He holds his hand out to me and I look at him in question. “Give me the fake ID then.”
“That’s all you have to say?”
He laughs a short quick one. “Rae that is far from what I am gonna say. But it’s the easiest. Hand it over.”
I roll my eyes and set the peas down. I see my bag next to the couch and dig through it until I find the ID. He grabs it from me and shoves it into his pocket.
“What about Logan?” he asks.
I brush my hair back and put the peas back on my face. “What about him?”
“Does he know you are here?”
I shake my head. “I never told him where I grew up. And after I went back to Memphis last year, he dragged me out of Tennessee. Said we were too close to you.”
“Why would it matter how close I am?”
“I think he was always afraid you would take me away from him. And then he would have to fend for himself,” I say matter-of-factly.
Easton studies me. “So he just let you walk right out the door?”
“I left before he got home from work.”
He just nods as if he’s processing all this information. I glance between him and the house I grew up in. I feel like a stranger being back here. It has been three long years and too many bad memories left in this house. I can still feel them suffocating me.

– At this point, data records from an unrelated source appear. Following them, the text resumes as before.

-- ==== Sys2Proof/Laws/State.lean ====
section
/-!
SUPPORT. What each update does to each field of the state: one lemma per field per update, so that no proof unfolds a
record update.
-/

namespace Sys2Proof.Machine

variable (s : State)


/-! ### writeReg -/

@[simp] theorem writeReg_x (r : Reg) (v : Word) : (writeReg r v s).x = s.x.set r v := rfl
@[simp] theorem writeReg_fault (r : Reg) (v : Word) : (writeReg r v s).fault = s.fault := rfl
@[simp] theorem writeReg_keyv (r : Reg) (v : Word) : (writeReg r v s).keyv = s.keyv := rfl
@[simp] theorem writeReg_ivv (r : Reg) (v : Word) : (writeReg r v s).ivv = s.ivv := rfl
@[simp] theorem writeReg_mode (r : Reg) (v : Word) : (writeReg r v s).mode = s.mode := rfl
@[simp] theorem writeReg_empty (r : Reg) (v : Word) : (writeReg r v s).empty = s.empty := rfl
@[simp] theorem writeReg_ecause (r : Reg) (v : Word) : (writeReg r v s).ecause = s.ecause := rfl
@[simp] theorem writeReg_ecmd (r : Reg) (v : Word) : (writeReg r v s).ecmd = s.ecmd := rfl
@[simp] theorem writeReg_key (r : Reg) (v : Word) : (writeReg r v s).key = s.key := rfl
@[simp] theorem writeReg_k1 (r : Reg) (v : Word) : (writeReg r v s).k1 = s.k1 := rfl
@[simp] theorem writeReg_k2 (r : Reg) (v : Word) : (writeReg r v s).k2 = s.k2 := rfl
@[simp] theorem writeReg_iv (r : Reg) (v : Word) : (writeReg r v s).iv = s.iv := rfl
@[simp] theorem writeReg_chain (r : Reg) (v : Word) : (writeReg r v s).chain = s.chain := rfl
@[simp] theorem writeReg_poolLen (r : Reg) (v : Word) : (writeReg r v s).poolLen = s.poolLen := rfl
@[simp] theorem writeReg_pool (r : Reg) (v : Word) : (writeReg r v s).pool = s.pool := rfl
@[simp] theorem writeReg_cfg (r : Reg) (v : Word) : (writeReg r v s).cfg = s.cfg := rfl
@[simp] theorem writeReg_cmd (r : Reg) (v : Word) : (writeReg r v s).cmd = s.cmd := rfl
@[simp] theorem writeReg_wdata (r : Reg) (v : Word) : (writeReg r v s).wdata = s.wdata := rfl
@[simp] theorem writeReg_answer (r : Reg) (v : Word) : (writeReg r v s).answer = s.answer := rfl
@[simp] theorem writeReg_inbox (r : Reg) (v : Word) : (writeReg r v s).inbox = s.inbox := rfl
@[simp] theorem writeReg_draws (r : Reg) (v : Word) : (writeReg r v s).draws = s.draws := rfl
@[simp] theorem writeReg_drawCount (r : Reg) (v : Word) : (writeReg r v s).drawCount = s.drawCount := rfl
@[simp] theorem writeReg_written (r : Reg) (v : Word) : (writeReg r v s).written = s.written.set r true := rfl

/-! ### poolWrite -/

@[simp] theorem poolWrite_x (i : Nat) (v : Word) : (poolWrite i v s).x = s.x := rfl
@[simp] theorem poolWrite_fault (i : Nat) (v : Word) : (poolWrite i v s).fault = s.fault := rfl
@[simp] theorem poolWrite_keyv (i : Nat) (v : Word) : (poolWrite i v s).keyv = s.keyv := rfl
@[simp] theorem poolWrite_ivv (i : Nat) (v : Word) : (poolWrite i v s).ivv = s.ivv := rfl
@[simp] theorem poolWrite_mode (i : Nat) (v : Word) : (poolWrite i v s).mode = s.mode := rfl
@[simp] theorem poolWrite_empty (i : Nat) (v : Word) : (poolWrite i v s).empty = s.empty := rfl
@[simp] theorem poolWrite_ecause (i : Nat) (v : Word) : (poolWrite i v s).ecause = s.ecause := rfl
@[simp] theorem poolWrite_ecmd (i : Nat) (v : Word) : (poolWrite i v s).ecmd = s.ecmd := rfl
@[simp] theorem poolWrite_key (i : Nat) (v : Word) : (poolWrite i v s).key = s.key := rfl
@[simp] theorem poolWrite_k1 (i : Nat) (v : Word) : (poolWrite i v s).k1 = s.k1 := rfl
@[simp] theorem poolWrite_k2 (i : Nat) (v : Word) : (poolWrite i v s).k2 = s.k2 := rfl
@[simp] theorem poolWrite_iv (i : Nat) (v : Word) : (poolWrite i v s).iv = s.iv := rfl
@[simp] theorem poolWrite_chain (i : Nat) (v : Word) : (poolWrite i v s).chain = s.chain := rfl
@[simp] theorem poolWrite_poolLen (i : Nat) (v : Word) : (poolWrite i v s).poolLen = s.poolLen := rfl
@[simp] theorem poolWrite_pool (i : Nat) (v : Word) : (poolWrite i v s).pool = s.pool.write i v := rfl
@[simp] theorem poolWrite_cfg (i : Nat) (v : Word) : (poolWrite i v s).cfg = s.cfg := rfl
@[simp] theorem poolWrite_cmd (i : Nat) (v : Word) : (poolWrite i v s).cmd = s.cmd := rfl
@[simp] theorem poolWrite_wdata (i : Nat) (v : Word) : (poolWrite i v s).wdata = s.wdata := rfl
@[simp] theorem poolWrite_answer (i : Nat) (v : Word) : (poolWrite i v s).answer = s.answer := rfl
@[simp] theorem poolWrite_inbox (i : Nat) (v : Word) : (poolWrite i v s).inbox = s.inbox := rfl
@[simp] theorem poolWrite_draws (i : Nat) (v : Word) : (poolWrite i v s).draws = s.draws := rfl
@[simp] theorem poolWrite_drawCount (i : Nat) (v : Word) : (poolWrite i v s).drawCount = s.drawCount := rfl
@[simp] theorem poolWrite_written (i : Nat) (v : Word) : (poolWrite i v s).written = s.written := rfl

/-! ### setEmpty -/

@[simp] theorem setEmpty_x (b : Bool) : (setEmpty b s).x = s.x := rfl
@[simp] theorem setEmpty_fault (b : Bool) : (setEmpty b s).fault = s.fault := rfl
@[simp] theorem setEmpty_keyv (b : Bool) : (setEmpty b s).keyv = s.keyv := rfl
@[simp] theorem setEmpty_ivv (b : Bool) : (setEmpty b s).ivv = s.ivv := rfl
@[simp] theorem setEmpty_mode (b : Bool) : (setEmpty b s).mode = s.mode := rfl
@[simp] theorem setEmpty_empty (b : Bool) : (setEmpty b s).empty = b := rfl
@[simp] theorem setEmpty_ecause (b : Bool) : (setEmpty b s).ecause = s.ecause := rfl
@[simp] theorem setEmpty_ecmd (b : Bool) : (setEmpty b s).ecmd = s.ecmd := rfl
@[simp] theorem setEmpty_key (b : Bool) : (setEmpty b s).key = s.key := rfl
@[simp] theorem setEmpty_k1 (b : Bool) : (setEmpty b s).k1 = s.k1 := rfl
@[simp] theorem setEmpty_k2 (b : Bool) : (setEmpty b s).k2 = s.k2 := rfl
@[simp] theorem setEmpty_iv (b : Bool) : (setEmpty b s).iv = s.iv := rfl
@[simp] theorem setEmpty_chain (b : Bool) : (setEmpty b s).chain = s.chain := rfl
@[simp] theorem setEmpty_poolLen (b : Bool) : (setEmpty b s).poolLen = s.poolLen := rfl
@[simp] theorem setEmpty_pool (b : Bool) : (setEmpty b s).pool = s.pool := rfl
@[simp] theorem setEmpty_cfg (b : Bool) : (setEmpty b s).cfg = s.cfg := rfl
@[simp] theorem setEmpty_cmd (b : Bool) : (setEmpty b s).cmd = s.cmd := rfl
@[simp] theorem setEmpty_wdata (b : Bool) : (setEmpty b s).wdata = s.wdata := rfl
@[simp] theorem setEmpty_answer (b : Bool) : (setEmpty b s).answer = s.answer := rfl
@[simp] theorem setEmpty_inbox (b : Bool) : (setEmpty b s).inbox = s.inbox := rfl
@[simp] theorem setEmpty_draws (b : Bool) : (setEmpty b s).draws = s.draws := rfl
@[simp] theorem setEmpty_drawCount (b : Bool) : (setEmpty b s).drawCount = s.drawCount := rfl
@[simp] theorem setEmpty_written (b : Bool) : (setEmpty b s).written = s.written := rfl

/-! ### setMode -/

@[simp] theorem setMode_x (m : CipherMode) : (setMode m s).x = s.x := rfl
@[simp] theorem setMode_fault (m : CipherMode) : (setMode m s).fault = s.fault := rfl
@[simp] theorem setMode_keyv (m : CipherMode) : (setMode m s).keyv = s.keyv := rfl
@[simp] theorem setMode_ivv (m : CipherMode) : (setMode m s).ivv = s.ivv := rfl
@[simp] theorem setMode_mode (m : CipherMode) : (setMode m s).mode = m := rfl
@[simp] theorem setMode_empty (m : CipherMode) : (setMode m s).empty = s.empty := rfl
@[simp] theorem setMode_ecause (m : CipherMode) : (setMode m s).ecause = s.ecause := rfl
@[simp] theorem setMode_ecmd (m : CipherMode) : (setMode m s).ecmd = s.ecmd := rfl
@[simp] theorem setMode_key (m : CipherMode) : (setMode m s).key = s.key := rfl
@[simp] theorem setMode_k1 (m : CipherMode) : (setMode m s).k1 = s.k1 := rfl
@[simp] theorem setMode_k2 (m : CipherMode) : (setMode m s).k2 = s.k2 := rfl
@[simp] theorem setMode_iv (m : CipherMode) : (setMode m s).iv = s.iv := rfl
@[simp] theorem setMode_chain (m : CipherMode) : (setMode m s).chain = s.chain := rfl
@[simp] theorem setMode_poolLen (m : CipherMode) : (setMode m s).poolLen = s.poolLen := rfl
@[simp] theorem setMode_pool (m : CipherMode) : (setMode m s).pool = s.pool := rfl
@[simp] theorem setMode_cfg (m : CipherMode) : (setMode m s).cfg = s.cfg := rfl
@[simp] theorem setMode_cmd (m : CipherMode) : (setMode m s).cmd = s.cmd := rfl
@[simp] theorem setMode_wdata (m : CipherMode) : (setMode m s).wdata = s.wdata := rfl
@[simp] theorem setMode_answer (m : CipherMode) : (setMode m s).answer = s.answer := rfl
@[simp] theorem setMode_inbox (m : CipherMode) : (setMode m s).inbox = s.inbox := rfl
@[simp] theorem setMode_draws (m : CipherMode) : (setMode m s).draws = s.draws := rfl
@[simp] theorem setMode_drawCount (m : CipherMode) : (setMode m s).drawCount = s.drawCount := rfl
@[simp] theorem setMode_written (m : CipherMode) : (setMode m s).written = s.written := rfl

/-! ### setKey -/

@[simp] theorem setKey_x (k : BitVec 10) (a b : BitVec 8) : (setKey k a b s).x = s.x := rfl
@[simp] theorem setKey_fault (k : BitVec 10) (a b : BitVec 8) : (setKey k a b s).fault = s.fault := rfl
@[simp] theorem setKey_keyv (k : BitVec 10) (a b : BitVec 8) : (setKey k a b s).keyv = true := rfl
@[simp] theorem setKey_ivv (k : BitVec 10) (a b : BitVec 8) : (setKey k a b s).ivv = s.ivv := rfl
@[simp] theorem setKey_mode (k : BitVec 10) (a b : BitVec 8) : (setKey k a b s).mode = s.mode := rfl
@[simp] theorem setKey_empty (k : BitVec 10) (a b : BitVec 8) : (setKey k a b s).empty = s.empty := rfl
@[simp] theorem setKey_ecause (k : BitVec 10) (a b : BitVec 8) : (setKey k a b s).ecause = s.ecause := rfl
@[simp] theorem setKey_ecmd (k : BitVec 10) (a b : BitVec 8) : (setKey k a b s).ecmd = s.ecmd := rfl
@[simp] theorem setKey_key (k : BitVec 10) (a b : BitVec 8) : (setKey k a b s).key = k := rfl
@[simp] theorem setKey_k1 (k : BitVec 10) (a b : BitVec 8) : (setKey k a b s).k1 = a := rfl
@[simp] theorem setKey_k2 (k : BitVec 10) (a b : BitVec 8) : (setKey k a b s).k2 = b := rfl
@[simp] theorem setKey_iv (k : BitVec 10) (a b : BitVec 8) : (setKey k a b s).iv = s.iv := rfl
@[simp] theorem setKey_chain (k : BitVec 10) (a b : BitVec 8) : (setKey k a b s).chain = s.chain := rfl
@[simp] theorem setKey_poolLen (k : BitVec 10) (a b : BitVec 8) : (setKey k a b s).poolLen = s.poolLen := rfl
@[simp] theorem setKey_pool (k : BitVec 10) (a b : BitVec 8) : (setKey k a b s).pool = s.pool := rfl
@[simp] theorem setKey_cfg (k : BitVec 10) (a b : BitVec 8) : (setKey k a b s).cfg = s.cfg := rfl
@[simp] theorem setKey_cmd (k : BitVec 10) (a b : BitVec 8) : (setKey k a b s).cmd = s.cmd := rfl
@[simp] theorem setKey_wdata (k : BitVec 10) (a b : BitVec 8) : (setKey k a b s).wdata = s.wdata := rfl
@[simp] theorem setKey_answer (k : BitVec 10) (a b : BitVec 8) : (setKey k a b s).answer = s.answer := rfl
@[simp] theorem setKey_inbox (k : BitVec 10) (a b : BitVec 8) : (setKey k a b s).inbox = s.inbox := rfl
@[simp] theorem setKey_draws (k : BitVec 10) (a b : BitVec 8) : (setKey k a b s).draws = s.draws := rfl
@[simp] theorem setKey_drawCount (k : BitVec 10) (a b : BitVec 8) : (setKey k a b s).drawCount = s.drawCount := rfl
@[simp] theorem setKey_written (k : BitVec 10) (a b : BitVec 8) : (setKey k a b s).written = s.written := rfl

A few minutes pass and he finally starts to talk again. “Okay, Rae. I get it. Maybe not entirely but I do. I would rather have you here than with him or on the streets somewhere. But this is my house. And I make the rules around here. You are welcome to live here in your old room, or Tacoma’s, whichever you prefer. But there will be absolutely no drinking or drug use in here. I am no longer going to be giving you money every month since you are under my roof now. But I will talk to Ivy about giving you a few shifts at the diner so you can get out of the house every now and then. But that’s it. If you ain’t working with her or Harper, then you are to be in this house. I can’t keep an eye on you at all times and I don’t want you to feel like you’re a teenager again, but I can’t trust you at this point. I’ve given you a lot of opportunities to change, to ask for help, and you’ve turned almost all of them down. This is your last chance to clean your act up, or I’m done.”
I burst into tears. Easton has given me so much and I have been a terrible sister. I don’t know what would happen if I lose him for good this time. He is all I have left.
“Okay, I promise I—I will try to do better, th—this time,” I sniffle out. He wraps his arms around me again and presses a kiss to my forward.
“I know Raely, I know. I can’t lose you either, that’s why I need you to do this. Not for me but for you.”
I don’t know how long we sit holding each other but for every minute that passes, I feel a little bit closer to home.